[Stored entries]
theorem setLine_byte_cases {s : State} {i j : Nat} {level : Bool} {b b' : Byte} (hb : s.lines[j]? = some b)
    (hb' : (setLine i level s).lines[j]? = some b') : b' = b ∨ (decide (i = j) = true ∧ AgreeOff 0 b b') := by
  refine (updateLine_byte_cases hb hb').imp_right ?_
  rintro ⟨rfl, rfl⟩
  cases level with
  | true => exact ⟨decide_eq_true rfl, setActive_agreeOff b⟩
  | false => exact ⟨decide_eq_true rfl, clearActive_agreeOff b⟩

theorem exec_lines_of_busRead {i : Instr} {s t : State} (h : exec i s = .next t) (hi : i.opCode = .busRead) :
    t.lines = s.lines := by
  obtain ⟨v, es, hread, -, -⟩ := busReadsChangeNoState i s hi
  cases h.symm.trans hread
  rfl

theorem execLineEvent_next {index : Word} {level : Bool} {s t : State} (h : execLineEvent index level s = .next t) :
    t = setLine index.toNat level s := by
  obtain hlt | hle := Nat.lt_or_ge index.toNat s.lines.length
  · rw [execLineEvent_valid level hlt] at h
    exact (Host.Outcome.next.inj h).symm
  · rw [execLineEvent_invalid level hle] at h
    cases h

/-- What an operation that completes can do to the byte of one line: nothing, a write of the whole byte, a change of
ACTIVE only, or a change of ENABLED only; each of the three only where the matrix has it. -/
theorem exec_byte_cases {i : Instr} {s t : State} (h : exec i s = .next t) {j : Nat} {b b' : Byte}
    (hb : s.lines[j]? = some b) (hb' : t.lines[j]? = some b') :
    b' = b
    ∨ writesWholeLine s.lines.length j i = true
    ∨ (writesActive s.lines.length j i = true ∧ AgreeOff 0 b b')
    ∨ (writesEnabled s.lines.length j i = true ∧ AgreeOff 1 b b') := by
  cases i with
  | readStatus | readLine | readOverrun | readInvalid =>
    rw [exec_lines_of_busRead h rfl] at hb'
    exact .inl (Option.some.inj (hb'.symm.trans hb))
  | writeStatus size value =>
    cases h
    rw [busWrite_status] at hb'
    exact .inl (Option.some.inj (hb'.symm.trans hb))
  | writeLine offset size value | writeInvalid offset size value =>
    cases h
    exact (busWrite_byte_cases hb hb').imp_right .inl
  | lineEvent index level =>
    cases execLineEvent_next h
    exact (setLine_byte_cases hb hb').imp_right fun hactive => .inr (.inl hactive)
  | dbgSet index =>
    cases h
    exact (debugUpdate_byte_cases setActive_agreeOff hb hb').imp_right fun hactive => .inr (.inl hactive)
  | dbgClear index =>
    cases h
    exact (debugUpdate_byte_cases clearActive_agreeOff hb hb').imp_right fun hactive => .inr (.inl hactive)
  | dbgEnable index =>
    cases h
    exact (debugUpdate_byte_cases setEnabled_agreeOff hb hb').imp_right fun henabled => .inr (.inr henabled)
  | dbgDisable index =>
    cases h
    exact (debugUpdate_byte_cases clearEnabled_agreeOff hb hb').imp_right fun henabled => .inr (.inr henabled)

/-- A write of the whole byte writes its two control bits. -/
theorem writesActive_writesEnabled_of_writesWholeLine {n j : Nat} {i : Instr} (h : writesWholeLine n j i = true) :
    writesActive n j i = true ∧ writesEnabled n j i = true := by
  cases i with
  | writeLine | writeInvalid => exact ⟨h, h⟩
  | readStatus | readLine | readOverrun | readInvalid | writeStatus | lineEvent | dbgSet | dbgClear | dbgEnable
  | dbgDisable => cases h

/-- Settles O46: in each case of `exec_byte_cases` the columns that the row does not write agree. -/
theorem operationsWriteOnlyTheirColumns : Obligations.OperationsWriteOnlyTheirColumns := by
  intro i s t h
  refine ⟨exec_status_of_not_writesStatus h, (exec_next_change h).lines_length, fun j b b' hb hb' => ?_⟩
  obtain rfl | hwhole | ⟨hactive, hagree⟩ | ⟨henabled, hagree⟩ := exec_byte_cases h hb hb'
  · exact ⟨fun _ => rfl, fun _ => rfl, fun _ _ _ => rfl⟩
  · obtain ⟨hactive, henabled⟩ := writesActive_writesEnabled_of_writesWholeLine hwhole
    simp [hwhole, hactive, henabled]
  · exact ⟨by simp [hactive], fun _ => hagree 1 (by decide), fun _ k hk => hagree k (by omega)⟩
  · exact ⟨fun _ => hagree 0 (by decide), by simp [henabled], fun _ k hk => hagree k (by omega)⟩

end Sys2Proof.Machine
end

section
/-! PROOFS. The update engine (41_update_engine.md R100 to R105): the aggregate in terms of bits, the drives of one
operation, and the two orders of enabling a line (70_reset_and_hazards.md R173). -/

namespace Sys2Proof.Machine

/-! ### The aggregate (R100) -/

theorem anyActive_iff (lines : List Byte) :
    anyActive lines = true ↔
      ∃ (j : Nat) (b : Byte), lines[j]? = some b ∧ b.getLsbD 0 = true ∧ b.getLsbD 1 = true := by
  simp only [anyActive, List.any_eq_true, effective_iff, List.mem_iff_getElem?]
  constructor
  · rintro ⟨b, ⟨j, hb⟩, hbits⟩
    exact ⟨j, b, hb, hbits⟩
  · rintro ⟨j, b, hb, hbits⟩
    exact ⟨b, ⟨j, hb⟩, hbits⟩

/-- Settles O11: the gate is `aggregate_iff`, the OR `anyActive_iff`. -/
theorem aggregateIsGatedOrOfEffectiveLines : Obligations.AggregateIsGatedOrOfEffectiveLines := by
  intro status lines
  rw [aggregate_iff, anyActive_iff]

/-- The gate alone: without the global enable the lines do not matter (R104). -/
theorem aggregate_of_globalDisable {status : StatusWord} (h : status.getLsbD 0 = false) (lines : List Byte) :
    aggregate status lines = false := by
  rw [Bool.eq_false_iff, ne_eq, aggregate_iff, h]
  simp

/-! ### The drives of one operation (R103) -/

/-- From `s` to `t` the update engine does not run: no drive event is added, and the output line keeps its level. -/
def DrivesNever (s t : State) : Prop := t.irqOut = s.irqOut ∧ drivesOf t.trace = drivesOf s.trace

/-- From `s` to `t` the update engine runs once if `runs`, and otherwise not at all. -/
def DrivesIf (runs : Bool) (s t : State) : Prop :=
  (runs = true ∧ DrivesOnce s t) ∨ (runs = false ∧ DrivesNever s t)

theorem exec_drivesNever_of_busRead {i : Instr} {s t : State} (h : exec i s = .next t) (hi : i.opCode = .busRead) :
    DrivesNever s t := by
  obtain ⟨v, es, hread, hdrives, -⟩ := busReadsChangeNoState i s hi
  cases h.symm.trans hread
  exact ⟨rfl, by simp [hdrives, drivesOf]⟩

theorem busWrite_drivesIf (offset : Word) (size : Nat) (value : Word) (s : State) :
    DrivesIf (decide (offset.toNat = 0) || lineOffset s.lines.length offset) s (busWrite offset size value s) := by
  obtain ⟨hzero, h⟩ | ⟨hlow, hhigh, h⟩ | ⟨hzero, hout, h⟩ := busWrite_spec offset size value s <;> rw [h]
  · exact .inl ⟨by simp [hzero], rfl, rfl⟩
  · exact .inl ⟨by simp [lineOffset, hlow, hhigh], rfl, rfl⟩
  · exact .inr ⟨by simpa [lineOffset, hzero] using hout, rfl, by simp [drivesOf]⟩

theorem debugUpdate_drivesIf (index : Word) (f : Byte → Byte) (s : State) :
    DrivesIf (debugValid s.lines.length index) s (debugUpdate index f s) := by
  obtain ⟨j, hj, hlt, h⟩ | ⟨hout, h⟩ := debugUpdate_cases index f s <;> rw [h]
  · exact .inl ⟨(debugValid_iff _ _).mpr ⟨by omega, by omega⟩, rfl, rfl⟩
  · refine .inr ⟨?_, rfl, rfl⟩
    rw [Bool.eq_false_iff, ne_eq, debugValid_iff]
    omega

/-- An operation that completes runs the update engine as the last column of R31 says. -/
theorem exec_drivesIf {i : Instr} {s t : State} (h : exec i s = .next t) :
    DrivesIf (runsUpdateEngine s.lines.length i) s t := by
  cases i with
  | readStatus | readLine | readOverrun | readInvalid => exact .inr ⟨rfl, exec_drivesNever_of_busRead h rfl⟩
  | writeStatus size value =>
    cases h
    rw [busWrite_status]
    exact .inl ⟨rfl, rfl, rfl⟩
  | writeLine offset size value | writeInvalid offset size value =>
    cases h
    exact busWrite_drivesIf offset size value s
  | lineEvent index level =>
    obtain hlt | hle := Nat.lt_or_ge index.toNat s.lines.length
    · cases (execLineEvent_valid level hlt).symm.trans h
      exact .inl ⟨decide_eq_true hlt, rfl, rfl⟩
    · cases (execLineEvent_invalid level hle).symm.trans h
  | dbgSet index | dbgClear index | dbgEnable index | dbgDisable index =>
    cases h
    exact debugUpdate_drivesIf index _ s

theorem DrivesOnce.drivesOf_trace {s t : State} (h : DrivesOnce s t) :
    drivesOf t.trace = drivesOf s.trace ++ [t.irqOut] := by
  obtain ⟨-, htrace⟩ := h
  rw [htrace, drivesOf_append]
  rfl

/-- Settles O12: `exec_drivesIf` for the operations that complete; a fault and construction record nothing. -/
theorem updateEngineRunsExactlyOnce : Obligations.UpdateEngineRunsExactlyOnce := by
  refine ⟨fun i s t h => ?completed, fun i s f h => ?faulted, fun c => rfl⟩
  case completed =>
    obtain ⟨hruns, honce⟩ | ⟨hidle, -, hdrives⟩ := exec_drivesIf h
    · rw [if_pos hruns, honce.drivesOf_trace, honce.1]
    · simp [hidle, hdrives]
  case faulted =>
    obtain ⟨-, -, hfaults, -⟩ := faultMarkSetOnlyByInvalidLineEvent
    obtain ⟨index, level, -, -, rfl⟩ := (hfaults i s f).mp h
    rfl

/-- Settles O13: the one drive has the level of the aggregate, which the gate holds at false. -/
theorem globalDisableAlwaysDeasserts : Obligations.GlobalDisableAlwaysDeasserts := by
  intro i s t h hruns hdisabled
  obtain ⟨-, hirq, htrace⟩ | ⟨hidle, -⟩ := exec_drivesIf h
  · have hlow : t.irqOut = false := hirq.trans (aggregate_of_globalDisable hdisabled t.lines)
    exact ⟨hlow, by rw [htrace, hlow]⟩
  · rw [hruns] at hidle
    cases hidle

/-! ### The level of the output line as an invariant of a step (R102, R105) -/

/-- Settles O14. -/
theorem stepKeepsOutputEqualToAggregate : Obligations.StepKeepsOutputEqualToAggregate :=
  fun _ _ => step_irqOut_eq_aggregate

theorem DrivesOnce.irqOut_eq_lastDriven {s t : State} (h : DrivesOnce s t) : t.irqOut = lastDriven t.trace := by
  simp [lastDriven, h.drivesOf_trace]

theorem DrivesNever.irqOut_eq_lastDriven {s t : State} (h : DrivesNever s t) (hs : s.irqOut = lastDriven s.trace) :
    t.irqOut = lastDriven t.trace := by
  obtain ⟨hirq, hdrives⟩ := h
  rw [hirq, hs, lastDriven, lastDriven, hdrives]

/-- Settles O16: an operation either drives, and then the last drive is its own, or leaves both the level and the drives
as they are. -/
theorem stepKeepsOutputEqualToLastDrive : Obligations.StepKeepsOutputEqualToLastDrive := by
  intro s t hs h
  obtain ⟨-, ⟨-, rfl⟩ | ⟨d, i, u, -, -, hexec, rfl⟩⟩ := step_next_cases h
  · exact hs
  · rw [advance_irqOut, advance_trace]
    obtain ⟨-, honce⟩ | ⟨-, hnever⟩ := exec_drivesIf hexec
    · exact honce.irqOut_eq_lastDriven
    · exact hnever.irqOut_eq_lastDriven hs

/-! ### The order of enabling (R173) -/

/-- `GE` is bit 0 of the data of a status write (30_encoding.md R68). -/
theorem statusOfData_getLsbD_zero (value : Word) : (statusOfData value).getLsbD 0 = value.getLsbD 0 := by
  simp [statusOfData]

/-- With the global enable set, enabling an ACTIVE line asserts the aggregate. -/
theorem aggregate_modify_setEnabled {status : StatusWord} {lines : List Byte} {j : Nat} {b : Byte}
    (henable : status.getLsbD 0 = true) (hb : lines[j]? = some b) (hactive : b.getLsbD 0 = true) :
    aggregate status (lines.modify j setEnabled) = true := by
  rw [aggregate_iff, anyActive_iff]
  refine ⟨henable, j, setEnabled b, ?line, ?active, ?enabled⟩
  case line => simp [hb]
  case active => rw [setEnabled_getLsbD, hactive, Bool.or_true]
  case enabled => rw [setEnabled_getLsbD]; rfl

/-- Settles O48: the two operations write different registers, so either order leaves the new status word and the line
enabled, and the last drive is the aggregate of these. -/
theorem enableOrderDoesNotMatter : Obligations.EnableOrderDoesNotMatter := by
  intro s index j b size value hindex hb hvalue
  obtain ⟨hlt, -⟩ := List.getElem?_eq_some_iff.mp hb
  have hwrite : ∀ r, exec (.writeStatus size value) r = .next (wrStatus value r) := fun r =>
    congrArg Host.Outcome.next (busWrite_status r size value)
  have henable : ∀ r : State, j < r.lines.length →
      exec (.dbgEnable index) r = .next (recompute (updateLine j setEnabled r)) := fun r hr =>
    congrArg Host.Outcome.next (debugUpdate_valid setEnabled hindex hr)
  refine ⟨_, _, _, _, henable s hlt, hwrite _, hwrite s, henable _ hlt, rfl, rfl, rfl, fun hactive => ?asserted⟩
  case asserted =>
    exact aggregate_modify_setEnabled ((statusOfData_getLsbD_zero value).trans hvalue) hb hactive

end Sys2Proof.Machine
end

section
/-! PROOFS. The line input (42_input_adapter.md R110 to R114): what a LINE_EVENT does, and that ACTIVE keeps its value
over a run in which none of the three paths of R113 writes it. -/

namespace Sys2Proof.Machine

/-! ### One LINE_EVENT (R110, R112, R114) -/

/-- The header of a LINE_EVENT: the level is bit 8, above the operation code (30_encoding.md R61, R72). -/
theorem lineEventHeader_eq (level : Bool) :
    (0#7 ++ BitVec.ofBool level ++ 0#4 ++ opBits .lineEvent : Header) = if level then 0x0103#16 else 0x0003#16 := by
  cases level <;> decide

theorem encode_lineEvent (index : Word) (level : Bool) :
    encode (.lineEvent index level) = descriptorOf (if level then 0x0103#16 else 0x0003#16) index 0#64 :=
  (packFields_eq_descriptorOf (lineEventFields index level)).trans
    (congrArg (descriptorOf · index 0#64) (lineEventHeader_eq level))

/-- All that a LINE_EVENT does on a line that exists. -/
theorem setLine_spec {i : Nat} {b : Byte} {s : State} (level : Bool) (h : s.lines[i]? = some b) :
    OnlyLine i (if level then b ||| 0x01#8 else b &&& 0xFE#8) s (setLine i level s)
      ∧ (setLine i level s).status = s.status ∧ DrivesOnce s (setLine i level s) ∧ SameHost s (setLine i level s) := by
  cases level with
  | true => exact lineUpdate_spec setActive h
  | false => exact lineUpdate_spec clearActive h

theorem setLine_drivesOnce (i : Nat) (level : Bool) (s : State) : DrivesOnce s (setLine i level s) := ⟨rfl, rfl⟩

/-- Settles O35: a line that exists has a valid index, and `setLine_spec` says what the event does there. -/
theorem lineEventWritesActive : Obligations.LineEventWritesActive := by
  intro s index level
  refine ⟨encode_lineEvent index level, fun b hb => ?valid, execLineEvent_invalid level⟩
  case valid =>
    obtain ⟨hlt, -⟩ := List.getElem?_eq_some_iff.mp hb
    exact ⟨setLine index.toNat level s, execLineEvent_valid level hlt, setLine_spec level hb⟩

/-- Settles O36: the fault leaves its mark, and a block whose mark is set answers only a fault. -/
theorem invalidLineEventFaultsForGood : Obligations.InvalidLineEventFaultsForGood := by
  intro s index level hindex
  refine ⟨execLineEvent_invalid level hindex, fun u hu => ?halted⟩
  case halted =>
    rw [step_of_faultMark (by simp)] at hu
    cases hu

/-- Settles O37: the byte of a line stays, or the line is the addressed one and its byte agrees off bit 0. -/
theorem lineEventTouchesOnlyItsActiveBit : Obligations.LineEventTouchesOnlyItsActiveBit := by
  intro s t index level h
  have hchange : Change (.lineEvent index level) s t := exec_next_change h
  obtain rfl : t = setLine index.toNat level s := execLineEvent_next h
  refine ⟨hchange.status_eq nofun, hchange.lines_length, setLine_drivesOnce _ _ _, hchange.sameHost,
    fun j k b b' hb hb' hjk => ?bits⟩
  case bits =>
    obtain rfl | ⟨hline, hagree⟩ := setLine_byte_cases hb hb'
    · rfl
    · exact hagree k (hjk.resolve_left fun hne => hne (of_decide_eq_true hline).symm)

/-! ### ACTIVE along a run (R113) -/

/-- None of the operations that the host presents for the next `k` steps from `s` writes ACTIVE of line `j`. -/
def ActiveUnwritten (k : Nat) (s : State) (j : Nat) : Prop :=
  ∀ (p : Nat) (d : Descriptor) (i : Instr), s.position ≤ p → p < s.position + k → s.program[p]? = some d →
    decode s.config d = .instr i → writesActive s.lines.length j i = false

▶ **Work item**: Among the records above, only the lines between the line holding "List.any_eq_true, effective_iff, List.mem_iff_getElem?]" and the line holding "exact ⟨b, ⟨j, hb⟩, hbits⟩", inclusive, are to be output, exactly as written.

▶ **Task response**:
  simp only [anyActive, List.any_eq_true, effective_iff, List.mem_iff_getElem?]
  constructor
  · rintro ⟨b, ⟨j, hb⟩, hbits⟩
    exact ⟨j, b, hb, hbits⟩
  · rintro ⟨j, b, hb, hbits⟩
    exact ⟨b, ⟨j, hb⟩, hbits⟩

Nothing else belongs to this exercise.